Молодой человек наскоро погасил в своём воображении потешный образ Сутарби с большущей костью в руке, чтобы не засмеяться в голос и не выдать свои истинные намерения, – коротко выдохнул и настроился на нужный тон, используя всё своё природное обаяние, а уж этого ему было не занимать…


Дальше всё стремительно пошло само собой, будто вне его совершалось, а он лишь смотрел со стороны. Он импровизировал на ходу, разливался сладкогласным соловьём. Караван фраз сам выплывал из его рта, словно стая сияющих рыбок из грота. Руки так и летали в плавных жестах. Душа его в исступлении гарцевала на кругу, выписывая небывалые фигуры, и солярные знаки, и узоры благородной тамги, и все волны морские, а ритм сам звучал мысленно в его ушах, будто хлопали ему все трое разбойников – а с ними вместе и где-то стоявший неподалёку невидимый Цхогал!..

Он поймал это лёгкое пламя, острыми языками цеплявшее тонкие медные нити вен, наполнявшее кровь золотым теплом блаженства, – оно словно бы само вело его к тому, что предназначено, чему суждено быть… Он был тогда точно палхь,в праздник пляшущий на канате перед созерцающей его искусство толпой.

Не поверил бы сам, до чего забавно всё устроилось: дочь паччаха, собственной персоной… точь-в-точь как в сказках, что рассказывали на привалах у костров погонщики караванов. Он и сам теперь стал, как они – и странником, и сказителем впридачу. Успевай только нанизывать слово за словом, словно ракушки на нитку для браслета; а она-то, что ни скажи, всему верит!.. И так смотрит, смотрит на него с надеждой и ожиданием, глазами прикормленного между делом с рук ослёнка, – вот мелюзга-то, даже жалко её немного… Будь со временем у него чуть посвободнее, он, пожалуй, уделил бы ей больше внимания, – но лёгкое, внутри летающее пламя ведёт за собой, зовёт оно, не ждёт; ковать надо железо, пока горячо! – Ему случалось раньше делать под руководством отца подковы для коней…
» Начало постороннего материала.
-- ==== Sys2Proof/Machine/Run.lean ====
section
/-! DEFINITION. `step()` with its outcome as the spec types it (40_execution_engine R401), and `continue(n)` (R450,
R451). -/

namespace Sys2Proof.Machine

/-- `step()` as the host sees it: the outcome, and the state after it. A fault is an outcome that changes no state
(DESIGN CHOICE, log 3). -/
def stepOutcome (s : State) : Except Refusal (Report × State) :=
  match step s with
  | .next t => .ok (t.report, t)
  | .fault f => .ok (f.report, s)
  | .refused r => .error r

/-- The loop of `continue(n)` with the outcome it has so far (40_execution_engine R450). -/
def continueFrom : Nat → Report → State → Except Refusal (Report × State)
  | 0, out, s => .ok (out, s)
  | k + 1, _, s =>
    match stepOutcome s with
    | .error r => .error r
    | .ok (out, t) => if out.isContinue then continueFrom k out t else .ok (out, t)

/-- `continue(n)` (40_execution_engine R450): `continue(0)` runs no step. -/
def continueFor (n : Nat) (s : State) : Except Refusal (Report × State) := continueFrom n (.continued none) s

/-- An unbounded `continue` that returns `out` in state `t` (40_execution_engine R450; DESIGN CHOICE, log 13). -/
def ContinuesTo (s : State) (out : Report) (t : State) : Prop :=
  ∃ n, continueFor n s = .ok (out, t) ∧ out.isContinue = false

end Sys2Proof.Machine
end

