-- ==== Sys2Proof/Laws/Memory.lean ====
section
/-! SUPPORT. Memory: reads after writes (20_memory R202, R207, R230), what `ensure` and `write` can answer (R205, R211),
and that every memory operation keeps the canonical form and the allocation invariants. -/

namespace Sys2Proof.Machine

/-! ### One byte -/

theorem cellByte_insertCell (cells : List Host.Cell) (a b : Nat) (v : Byte) :
    cellByte (insertCell cells a v) b = if b = a then v else cellByte cells b := by
  induction cells with
  | nil => simp [insertCell, cellByte, eq_comm]
  | cons c rest ih =>
    obtain ⟨d, u⟩ := c
    simp only [insertCell]
    split_ifs <;> simp only [cellByte, ih] <;> split_ifs <;> first | rfl | omega

theorem cellByte_filter (cells : List Host.Cell) (a b : Nat) :
    cellByte (cells.filter (fun c => c.1 != a)) b = if b = a then 0 else cellByte cells b := by
  induction cells with
  | nil => simp [cellByte]
  | cons c rest ih =>
    obtain ⟨d, u⟩ := c
    by_cases h : d = a
    · subst h
      simp only [List.filter_cons, bne_self_eq_false, Bool.false_eq_true, if_false, cellByte, ih]
      split_ifs <;> first | rfl | omega
    · have hb : (d != a) = true := by simpa using h
      simp only [List.filter_cons, hb, if_true, cellByte, ih]
      split_ifs <;> first | rfl | omega

/-- A byte after a byte write. -/
theorem cellByte_setCell (cells : List Host.Cell) (a b : Nat) (v : Byte) :
    cellByte (setCell cells a v) b = if b = a then v else cellByte cells b := by
  unfold setCell
  split_ifs with hv hb hb
  · rw [cellByte_filter, if_pos hb, hv]
  · rw [cellByte_filter, if_neg hb]
  · rw [cellByte_insertCell, if_pos hb]
  · rw [cellByte_insertCell, if_neg hb]

/-- A byte after a store of bytes from `start` up, modulo 2^32 (20_memory R211). -/
theorem byte_storeBytes (m : Memory) (start a : Word) (bytes : List Byte) (h : bytes.length ≤ 2 ^ 32) :
    (m.storeBytes start bytes).byte a =
      if (a - start).toNat < bytes.length then bytes.getD (a - start).toNat 0 else m.byte a := by
  induction bytes generalizing m start with
  | nil => simp [Memory.storeBytes]
  | cons b bs ih =>
    have hl : bs.length + 1 ≤ 2 ^ 32 := h
    rw [Memory.storeBytes, ih _ _ (by omega)]
    simp only [Memory.byte, cellByte_setCell, List.length_cons]
    have ha := a.isLt; have hs := start.isLt
    rcases Nat.eq_zero_or_pos (a - start).toNat with h0 | h0
    · have e : a = start := by
        have : a - start = 0 := BitVec.eq_of_toNat_eq (by simpa using h0)
        simpa [BitVec.sub_eq_iff_eq_add] using this
      subst e
      have h1 : (a - (a + 1)).toNat = 2 ^ 32 - 1 := by
        rw [show a - (a + 1) = -1 by ring]; rfl
      rw [h1, if_neg (by omega), if_pos rfl, h0, if_pos (by omega)]; rfl
    · have h1 : (a - (start + 1)).toNat = (a - start).toNat - 1 := by
        rw [show a - (start + 1) = (a - start) - 1 by ring]
        rw [BitVec.toNat_sub]
        have := (a - start).isLt
        have e1 : (1 : BitVec 32).toNat = 1 := rfl
        rw [e1]; omega
      have hne : a.toNat ≠ start.toNat := by
        intro e; have : a = start := BitVec.eq_of_toNat_eq e
        subst this; simp at h0
      obtain ⟨k, hk⟩ : ∃ k, (a - start).toNat = k + 1 := ⟨_, (Nat.sub_add_cancel h0).symm⟩
      rw [h1, hk, if_neg hne]
      simp only [Nat.add_sub_cancel, Nat.add_lt_add_iff_right, List.getD_cons_succ]

theorem byte_storeBytes_stored (m : Memory) (start : Word) (bytes : List Byte) (h : bytes.length ≤ 2 ^ 32) (k : Nat)
    (hk : k < bytes.length) : (m.storeBytes start bytes).byte (start + BitVec.ofNat 32 k) = bytes.getD k 0 := by
  have e : (start + BitVec.ofNat 32 k - start).toNat = k := by
    rw [show start + BitVec.ofNat 32 k - start = BitVec.ofNat 32 k by ring, BitVec.toNat_ofNat, Nat.mod_eq_of_lt]
    omega
  rw [byte_storeBytes m start _ bytes h, e, if_pos hk]

theorem byte_storeBytes_outside (m : Memory) (start a : Word) (bytes : List Byte) (h : bytes.length ≤ 2 ^ 32)
    (ha : ¬Stored start bytes.length a) : (m.storeBytes start bytes).byte a = m.byte a := by
  rw [byte_storeBytes m start a bytes h, if_neg ha]

@[simp] theorem Memory.byte_addPage (c : Config) (m : Memory) (a b : Word) : (m.addPage c a).byte b = m.byte b := rfl

@[simp] theorem storeBytes_l2 (m : Memory) (a : Word) (bs : List Byte) : (m.storeBytes a bs).l2 = m.l2 := by
  induction bs generalizing m a with
  | nil => rfl
  | cons b bs ih => rw [Memory.storeBytes, ih]

@[simp] theorem storeBytes_pages (m : Memory) (a : Word) (bs : List Byte) : (m.storeBytes a bs).pages = m.pages := by
  induction bs generalizing m a with
  | nil => rfl
  | cons b bs ih => rw [Memory.storeBytes, ih]

/-! ### Wide accesses (20_memory R207) -/

theorem wordOfBytes_bytesOfWord (w : Word) :
    wordOfBytes ((bytesOfWord w).getD 0 0) ((bytesOfWord w).getD 1 0) ((bytesOfWord w).getD 2 0)
      ((bytesOfWord w).getD 3 0) = w := by
  apply BitVec.eq_of_getLsbD_eq
  intro j hj
  change @BitVec.getLsbD (8 + 8 + 8 + 8) (_ ++ _) j = _
  simp only [bytesOfWord, List.getD_cons_zero, List.getD_cons_succ, BitVec.getLsbD_append, BitVec.getLsbD_extractLsb']
  interval_cases j <;> rfl

/-- A word read where a word was stored. -/
theorem read4_storeBytes (m : Memory) (a w : Word) : (m.storeBytes a (bytesOfWord w)).read4 a = w := by
  have hl : (bytesOfWord w).length = 4 := rfl
  have h (k : Nat) (hk : k < 4) := byte_storeBytes_stored m a (bytesOfWord w) (by rw [hl]; norm_num) k (by omega)
  have h0 := h 0 (by omega); have h1 := h 1 (by omega); have h2 := h 2 (by omega); have h3 := h 3 (by omega)
  rw [show a + BitVec.ofNat 32 0 = a by simp] at h0
  rw [Memory.read4, h0, show a + 1 = a + BitVec.ofNat 32 1 from rfl, h1, show a + 2 = a + BitVec.ofNat 32 2 from rfl, h2,
    show a + 3 = a + BitVec.ofNat 32 3 from rfl, h3]
  exact wordOfBytes_bytesOfWord w

/-- Reads depend on bytes alone. -/
theorem read4_congr {m m' : Memory} (h : ∀ a, m'.byte a = m.byte a) (a : Word) : m'.read4 a = m.read4 a := by
  simp only [Memory.read4, h]

/-! ### Allocation (20_memory R205, R211) -/

theorem mem_insertRising (l : List Nat) (n k : Nat) : k ∈ insertRising l n ↔ k = n ∨ k ∈ l := by
  induction l with
  | nil => simp [insertRising]
  | cons x xs ih => simp only [insertRising]; split_ifs <;> simp [ih]; tauto

theorem mem_insertNumber (l : List Nat) (n k : Nat) : k ∈ insertNumber l n ↔ k = n ∨ k ∈ l := by
  unfold insertNumber
  split_ifs with h
  · have : n ∈ l := by simpa using h
    constructor
    · exact Or.inr
    · rintro (rfl | h') <;> assumption
  · exact mem_insertRising l n k

theorem length_insertRising (l : List Nat) (n : Nat) : (insertRising l n).length = l.length + 1 := by
  induction l with
  | nil => rfl
  | cons x xs ih => simp only [insertRising]; split_ifs <;> simp [ih]

theorem length_insertNumber (l : List Nat) (n : Nat) :
    (insertNumber l n).length = if n ∈ l then l.length else l.length + 1 := by
  unfold insertNumber
  by_cases h : n ∈ l <;> simp [h, length_insertRising]

theorem rising_insertRising {l : List Nat} (h : Rising l) {n : Nat} (hn : n ∉ l) : Rising (insertRising l n) := by
  induction l with
  | nil => simp [insertRising]
  | cons x xs ih =>
    obtain ⟨hx, hxs⟩ := List.pairwise_cons.1 h
    simp only [List.mem_cons, not_or] at hn
    simp only [insertRising]
    split_ifs with hlt
    · refine List.pairwise_cons.2 ⟨fun y hy => ?_, h⟩
      rcases List.mem_cons.1 hy with rfl | hy
      · exact hlt
      · exact lt_trans hlt (hx y hy)
    · refine List.pairwise_cons.2 ⟨fun y hy => ?_, ih hxs hn.2⟩
      rcases (mem_insertRising xs n y).1 hy with rfl | hy
      · omega
      · exact hx y hy

theorem rising_insertNumber {l : List Nat} (h : Rising l) (n : Nat) : Rising (insertNumber l n) := by
  unfold insertNumber
  split_ifs with hc
  · exact h
  · exact rising_insertRising h (by simpa using hc)

/-- What `ensure` answers: one of its failures under its conditions, or the page added (20_memory R205). -/
theorem ensure_ok_iff (c : Config) (m m' : Memory) (a : Word) :
    m.ensure c a = .ok m' ↔
      ¬(rootIndex c a ∉ m.l2 ∧ c.l2Capacity = some m.l2.length) ∧
        ¬(pageNumber c a ∉ m.pages ∧ c.pageCapacity = some m.pages.length) ∧ m' = m.addPage c a := by
  unfold Memory.ensure
  by_cases h1 : rootIndex c a ∉ m.l2 ∧ c.l2Capacity = some m.l2.length
  · simp [h1]
  · by_cases h2 : pageNumber c a ∉ m.pages ∧ c.pageCapacity = some m.pages.length
    · rw [if_neg (by simpa using h1), if_pos (by simpa using h2)]; simp [h2]
    · rw [if_neg (by simpa using h1), if_neg (by simpa using h2)]; simp [eq_comm]; tauto

theorem ensure_ok {c : Config} {m m' : Memory} {a : Word} (h : m.ensure c a = .ok m') : m' = m.addPage c a :=
  ((ensure_ok_iff c m m' a).1 h).2.2

/-- What `write` answers: the bytes stored with the page in place (20_memory R211). -/
theorem write_ok_iff (c : Config) (m m' : Memory) (a : Word) (bytes : List Byte) :
    m.write c a bytes = .ok m' ↔ ∃ p, m.ensure c a = .ok p ∧ m' = p.storeBytes a bytes := by
  unfold Memory.write
  cases m.ensure c a <;> simp [eq_comm]

theorem write_ok {c : Config} {m m' : Memory} {a : Word} {bytes : List Byte} (h : m.write c a bytes = .ok m') :
    m' = (m.addPage c a).storeBytes a bytes := by
  obtain ⟨p, hp, rfl⟩ := (write_ok_iff ..).1 h
  rw [ensure_ok hp]

theorem byte_write_outside {c : Config} {m m' : Memory} {a : Word} {bytes : List Byte}
    (h : m.write c a bytes = .ok m') (hl : bytes.length ≤ 2 ^ 32) {b : Word} (hb : ¬Stored a bytes.length b) :
    m'.byte b = m.byte b := by
  rw [write_ok h, byte_storeBytes_outside _ _ _ _ hl hb, Memory.byte_addPage]

/-! ### The canonical form -/

theorem mem_insertCell {cells : List Host.Cell} {a : Nat} {v : Byte} {c : Host.Cell} (h : c ∈ insertCell cells a v) :
    c = (a, v) ∨ c ∈ cells := by
  induction cells with
  | nil => simpa [insertCell] using h
  | cons d rest ih =>
    obtain ⟨b, u⟩ := d
    simp only [insertCell] at h
    split_ifs at h
    · rcases List.mem_cons.1 h with h | h <;> simp [h]
    · rcases List.mem_cons.1 h with h | h <;> simp [h]
    · rcases List.mem_cons.1 h with h | h
      · simp [h]
      · rcases ih h with h | h <;> simp [h]

theorem rising_insertCell {cells : List Host.Cell} (h : Rising (cells.map Prod.fst)) (a : Nat) (v : Byte) :
    Rising ((insertCell cells a v).map Prod.fst) := by
  induction cells with
  | nil => simp [insertCell]
  | cons d rest ih =>
    obtain ⟨b, u⟩ := d
    obtain ⟨hx, hxs⟩ := List.pairwise_cons.1 (by simpa using h : Rising (b :: rest.map Prod.fst))
    simp only [insertCell]
    split_ifs with h1 h2
    · simp only [List.map_cons]
      refine List.pairwise_cons.2 ⟨fun y hy => ?_, List.pairwise_cons.2 ⟨hx, hxs⟩⟩
      rcases List.mem_cons.1 hy with rfl | hy
      · exact h1
      · exact lt_trans h1 (hx y hy)
    · subst h2; simpa using h
    · simp only [List.map_cons]
      refine List.pairwise_cons.2 ⟨fun y hy => ?_, ih hxs⟩
      obtain ⟨c, hc, rfl⟩ := List.mem_map.1 hy
      rcases mem_insertCell hc with rfl | hc
      · simp only; omega
      · exact hx _ (List.mem_map_of_mem hc)

/-- The cells of the canonical form: rising addresses below 2^32, no cell that reads as an unlisted one. -/
abbrev CellsGood (cells : List Host.Cell) : Prop :=
  Rising (cells.map Prod.fst) ∧ ∀ c ∈ cells, c.1 < 2 ^ 32 ∧ c.2 ≠ 0

theorem cellsGood_setCell {cells : List Host.Cell} (h : CellsGood cells) {a : Nat} (ha : a < 2 ^ 32) (v : Byte) :
    CellsGood (setCell cells a v) := by
  unfold setCell
  split_ifs with hv
  · refine ⟨List.Pairwise.sublist (List.filter_sublist.map _) h.1, fun c hc => h.2 c (List.mem_of_mem_filter hc)⟩
  · refine ⟨rising_insertCell h.1 a v, fun c hc => ?_⟩
    rcases mem_insertCell hc with rfl | hc
    · exact ⟨ha, hv⟩
    · exact h.2 c hc

/-- Storing bytes keeps the canonical form. -/
theorem wf_storeBytes {m : Memory} (h : m.wf) (a : Word) (bytes : List Byte) : (m.storeBytes a bytes).wf := by
  induction bytes generalizing m a with
  | nil => exact h
  | cons b bs ih =>
    have hc := cellsGood_setCell ⟨h.1, h.2.1⟩ a.isLt b
    exact ih (m := { m with cells := setCell m.cells a.toNat b }) ⟨hc.1, hc.2, h.2.2⟩ (a + 1)

/-- Making a page exist keeps the canonical form. -/
theorem wf_addPage {m : Memory} (h : m.wf) (c : Config) (a : Word) : (m.addPage c a).wf :=
  ⟨h.1, h.2.1, rising_insertNumber h.2.2.1 _, rising_insertNumber h.2.2.2 _⟩

theorem wf_ensure {c : Config} {m m' : Memory} {a : Word} (h : m.wf) (e : m.ensure c a = .ok m') : m'.wf := by
  rw [ensure_ok e]; exact wf_addPage h c a

theorem wf_write {c : Config} {m m' : Memory} {a : Word} {bytes : List Byte} (h : m.wf)
    (e : m.write c a bytes = .ok m') : m'.wf := by
  rw [write_ok e]; exact wf_storeBytes (wf_addPage h c a) a bytes

theorem wf_powerOn (c : Config) : (State.powerOn c).mem.wf := by
  refine ⟨List.Pairwise.nil, ?_, List.Pairwise.nil, List.Pairwise.nil⟩
  intro x hx; cases hx

/-! ### The allocation invariant (20_memory R201) -/

theorem setCell_mem {cells : List Host.Cell} {a : Nat} {v : Byte} {c : Host.Cell} (h : c ∈ setCell cells a v) :
    c.1 = a ∨ c ∈ cells := by
  unfold setCell at h
  split_ifs at h
  · exact .inr (List.mem_of_mem_filter h)
  · rcases mem_insertCell h with rfl | h
    · exact .inl rfl
    · exact .inr h

/-- Every address of the stored bytes lies in an owned page: the allocation sets still fit the bytes. -/
theorem allocated_storeBytes {c : Config} {m : Memory} (h : m.Allocated c) (a : Word) (bytes : List Byte)
    (hp : ∀ k < bytes.length, (a + BitVec.ofNat 32 k).toNat / 2 ^ c.pageBits ∈ m.pages) :
    (m.storeBytes a bytes).Allocated c := by
  induction bytes generalizing m a with
  | nil => exact h
  | cons b bs ih =>
    refine ih (m := { m with cells := setCell m.cells a.toNat b }) ⟨fun cell hc => ?_, h.2⟩ (a + 1) fun k hk => ?_
    · rcases setCell_mem hc with e | hc
      · rw [e]; simpa using hp 0 (by simp)
      · exact h.1 cell hc
    · have := hp (k + 1) (by simpa using hk)
      have e : a + 1 + BitVec.ofNat 32 k = a + BitVec.ofNat 32 (k + 1) := by
        rw [BitVec.ofNat_add, add_assoc, add_comm (BitVec.ofNat 32 k)]; rfl
      rw [e]; exact this

theorem allocated_addPage {c : Config} (hc : c.Legal) {m : Memory} (h : m.Allocated c) (a : Word) :
    (m.addPage c a).Allocated c := by
  refine ⟨fun cell hcell => (mem_insertNumber ..).2 (.inr (h.1 cell hcell)), fun p hp => ?_⟩
  rcases (mem_insertNumber ..).1 hp with rfl | hp
  · refine (mem_insertNumber ..).2 (.inl ?_)
    simp only [pageNumber, rootIndex]
    rw [Nat.div_div_eq_div_mul, ← Nat.pow_add]
    congr 2
    have := hc.2.2.1
    omega
  · exact (mem_insertNumber ..).2 (.inr (h.2 p hp))

/-- An aligned access of n bytes, n at most a page, lies in the page of its address (20_memory R210). -/
theorem page_of_aligned {c : Config} (hc : c.Legal) {a : Word} {n : Nat} (hn : n = 1 ∨ n = 2 ∨ n = 4 ∨ n = 8)
    (h : aligned a n) {k : Nat} (hk : k < n) :
    (a + BitVec.ofNat 32 k).toNat / 2 ^ c.pageBits = pageNumber c a := by
  have ha := a.isLt
  obtain ⟨j, hj⟩ : ∃ j, c.pageBits = 3 + j := ⟨c.pageBits - 3, by have := hc.2.2.2.1; omega⟩
  have hmod : a.toNat % n = 0 := by simpa [aligned] using h
  have e : (a + BitVec.ofNat 32 k).toNat = a.toNat + k := by
    rw [BitVec.toNat_add, BitVec.toNat_ofNat]
    rcases hn with rfl | rfl | rfl | rfl <;> omega
  rw [e, pageNumber, hj, pow_add, ← Nat.div_div_eq_div_mul, ← Nat.div_div_eq_div_mul]
  congr 1
  rcases hn with rfl | rfl | rfl | rfl <;> omega
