-- ==== Sys2Proof/Laws/Ops.lean ====
section
/-! SUPPORT. What each shared operation can answer, said once; alignment and targets; what taking a trap leaves. -/

namespace Sys2Proof.Machine

/-! ### Alignment (20_memory R212, R213) -/

theorem aligned_iff (a : Word) (n : Nat) : aligned a n = true ↔ a.toNat % n = 0 := by simp [aligned]

theorem alignWord_eq_iff (a : Word) : alignWord a = a ↔ a.toNat % 4 = 0 := by
  have hmask : (0xFFFFFFFC : Word) = ~~~(3 : Word) := by decide
  have h3 : a.toNat % 4 = (a &&& 3).toNat := by
    rw [BitVec.toNat_and]; exact (Nat.and_two_pow_sub_one_eq_mod a.toNat 2).symm
  rw [h3, alignWord, hmask]
  constructor
  · intro h
    have h0 : a &&& 3 = 0 := by
      rw [← h, BitVec.and_assoc, show (~~~(3 : Word) &&& 3) = 0#32 by decide, BitVec.and_zero]; rfl
    rw [h0]; rfl
  · intro h
    have h0 : a &&& 3 = 0 := BitVec.eq_of_toNat_eq h
    ext j hj
    have := congrArg (fun x : Word => x[j]) h0
    simp only [BitVec.getElem_and] at this
    simp only [BitVec.getElem_and, BitVec.getElem_not]
    revert this
    cases a[j] <;> cases (3 : Word)[j] <;> simp

theorem alignWord_idem (a : Word) : alignWord (alignWord a) = alignWord a := by
  simp only [alignWord, BitVec.and_assoc, BitVec.and_self]

theorem alignWord_toNat_mod (a : Word) : (alignWord a).toNat % 4 = 0 := (alignWord_eq_iff _).1 (alignWord_idem a)

theorem add_mod_four {a b : Word} (ha : a.toNat % 4 = 0) (hb : b.toNat % 4 = 0) : (a + b).toNat % 4 = 0 := by
  rw [BitVec.toNat_add]; omega

/-- A value whose two low bits are zero is a multiple of 4. -/
theorem toNat_mod_four {a : Word} (h0 : a.getLsbD 0 = false) (h1 : a.getLsbD 1 = false) : a.toNat % 4 = 0 := by
  have e : a.toNat % 4 = (a.extractLsb' 0 2).toNat := by simp [BitVec.extractLsb'_toNat]
  have z : a.extractLsb' 0 2 = 0 := by
    ext j hj
    rw [BitVec.getElem_extractLsb']
    interval_cases j
    · simpa using h0
    · simpa using h1
  rw [e, z]; rfl

theorem branchTarget_mod_four {pc : Word} (h : pc.toNat % 4 = 0) (d : BitVec 22) : (branchTarget pc d).toNat % 4 = 0 := by
  have e (j : Nat) (hj : j < 2) : ((d ++ 0#2).signExtend 32).getLsbD j = false := by
    rw [BitVec.getLsbD_signExtend, BitVec.getLsbD_append, if_pos (by omega), if_pos hj]
    simp
  exact add_mod_four h (toNat_mod_four (e 0 (by omega)) (e 1 (by omega)))

theorem callTarget_mod_four {pc : Word} (h : pc.toNat % 4 = 0) (d : BitVec 30) : (callTarget pc d).toNat % 4 = 0 := by
  refine add_mod_four h (toNat_mod_four ?_ ?_) <;>
    (change @BitVec.getLsbD (30 + 2) (_ ++ _) _ = _; rw [BitVec.getLsbD_append]; rfl)

theorem entry_mod_four (t : Word) (tt : BitVec 8) : (Tbr.entry t tt).toNat % 4 = 0 := by
  refine toNat_mod_four ?_ ?_ <;> (rw [Tbr.getLsbD_entry _ _ _ (by omega)]; rfl)

/-! ### Inversion of the guards -/

theorem raise_next_iff (t : TrapType) (s u : State) :
    raise t s = .next u ↔
      Psr.et s.psr = true ∧ u = takeTrap t.tt s ∨ Psr.et s.psr = false ∧ u = enterErrorMode t.tt s := by
  unfold raise
  cases Psr.et s.psr <;> simp [eq_comm]

theorem privileged_next_iff (s u : State) (body : Result) :
    privileged s body = .next u ↔
      Psr.s s.psr = true ∧ body = .next u ∨ Psr.s s.psr = false ∧ raise .privilegedInstruction s = .next u := by
  unfold privileged
  cases Psr.s s.psr <;> simp

theorem fpEnabled_next_iff (s u : State) (body : Result) :
    fpEnabled s body = .next u ↔
      Psr.ef s.psr = true ∧ body = .next u ∨ Psr.ef s.psr = false ∧ raise .fpDisabled s = .next u := by
  unfold fpEnabled
  cases Psr.ef s.psr <;> simp

theorem whenAligned_next_iff (a : Word) (n : Nat) (s u : State) (body : Result) :
    whenAligned a n s body = .next u ↔
      aligned a n = true ∧ body = .next u ∨ aligned a n = false ∧ raise .memAddressNotAligned s = .next u := by
  unfold whenAligned
  cases aligned a n <;> simp

theorem evenPair_next_iff (r : Reg) (s u : State) (body : Result) :
    evenPair r s body = .next u ↔ oddReg r = false ∧ body = .next u := by
  unfold evenPair
  cases oddReg r <;> simp [illegal]

theorem storeThen_next_iff (a : Word) (bytes : List Byte) (after : State → State) (s u : State) :
    storeThen a bytes after s = .next u ↔
      ∃ m, s.mem.write s.cfg a bytes = .ok m ∧ u = { (after { s with mem := m }).advance with writes := [⟨a, bytes⟩] } := by
  unfold storeThen
  cases s.mem.write s.cfg a bytes <;> simp [eq_comm]

theorem storeThen_fault_iff (a : Word) (bytes : List Byte) (after : State → State) (s : State) (f : Fault) :
    storeThen a bytes after s = .fault f ↔ ∃ l, s.mem.write s.cfg a bytes = .error l ∧ f = .allocationFailed l := by
  unfold storeThen
  cases s.mem.write s.cfg a bytes <;> simp [eq_comm]

/-! ### Taking a trap (60_exceptions R1011) -/

theorem window_takeTrap (tt : BitVec 8) (s : State) : (takeTrap tt s).window = s.previousWindow.toNat := by
  simp [State.window]

theorem takeTrap_w_length (tt : BitVec 8) (s : State) : (takeTrap tt s).w.length = s.w.length := by
  unfold takeTrap
  simp

/-- l1 of the new window holds the pc of the trapping instruction, and l2 its npc. -/
theorem takeTrap_saves {s : State} (h : s.Shaped) (tt : BitVec 8) :
    (takeTrap tt s).x 17 = s.pc ∧ (takeTrap tt s).x 18 = s.npc := by
  let e : State := { s with psr := Psr.enterTrap s.psr s.previousWindow }
  have he : e.Shaped := ⟨h.1, h.2.1, by
    show (Psr.cwp (Psr.enterTrap s.psr s.previousWindow)).toNat < _
    rw [Psr.cwp_enterTrap]; exact previousWindow_lt h.1⟩
  have h1 : (e.setX 17 s.pc).Shaped := ⟨h.1, (State.setX_w_length ..).trans h.2.1, he.2.2⟩
  constructor
  · have := x_setX_ne h1 (r := 18) (r' := 17) (by decide) s.npc
    rw [x_setX_same he, if_neg (by decide)] at this
    exact this
  · have := x_setX_same h1 18 s.npc
    rw [if_neg (by decide)] at this
    exact this

/-- A trap changes no integer register but l1 and l2 of the new window. -/
theorem takeTrap_readSlot {s : State} (tt : BitVec 8) {sl : Slot}
    (h1 : sl ≠ resolve s.cfg.nwindows s.previousWindow.toNat 17)
    (h2 : sl ≠ resolve s.cfg.nwindows s.previousWindow.toNat 18) : (takeTrap tt s).readSlot sl = s.readSlot sl := by
  let e : State := { s with psr := Psr.enterTrap s.psr s.previousWindow }
  have hw : e.window = s.previousWindow.toNat := by simp [e, State.window]
  show ((e.setX 17 s.pc).setX 18 s.npc).readSlot sl = _
  rw [readSlot_setX_ne _ _ (by simpa [hw] using h2), readSlot_setX_ne _ _ (by simpa [hw] using h1)]
  rfl

end Sys2Proof.Machine
end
А кони здесь – о, уж это кони!.. Замечательная, кстати, осенила его идея насчёт совместных прогулок верхом.


Девушки? – неплохо, что они водятся на свете; встречаются средь них порой и очень милые… А она была действительно хороша, что тут говорить, – отметил он взглядом художника – и загодя начал планировать прощание и отъезд.

Эх, зря не выпало ей родиться в семействе попроще, а он бы уж находил повод к ней заглядывать, – но сейчас голос дороги звучал в нём сильней. В ближайшие планы Пхагала ну никак не входило продолжительное знакомство с княжескими дочерьми!


В придорожных «гостевых домиках» всегда можно было найти даровые ночлег и пищу, заодно и захватить с собою на дорожку долю припасов, оставленных предыдущим путником для следующего. Пхагал не гнушался иногда поживиться и приношениями, что жертвовали в святилища почитатели богов. Украшения он перепродавал восточным торговцам, убедительно клянясь, что это его фамильные драгоценности, – а те охотно скупали их у него.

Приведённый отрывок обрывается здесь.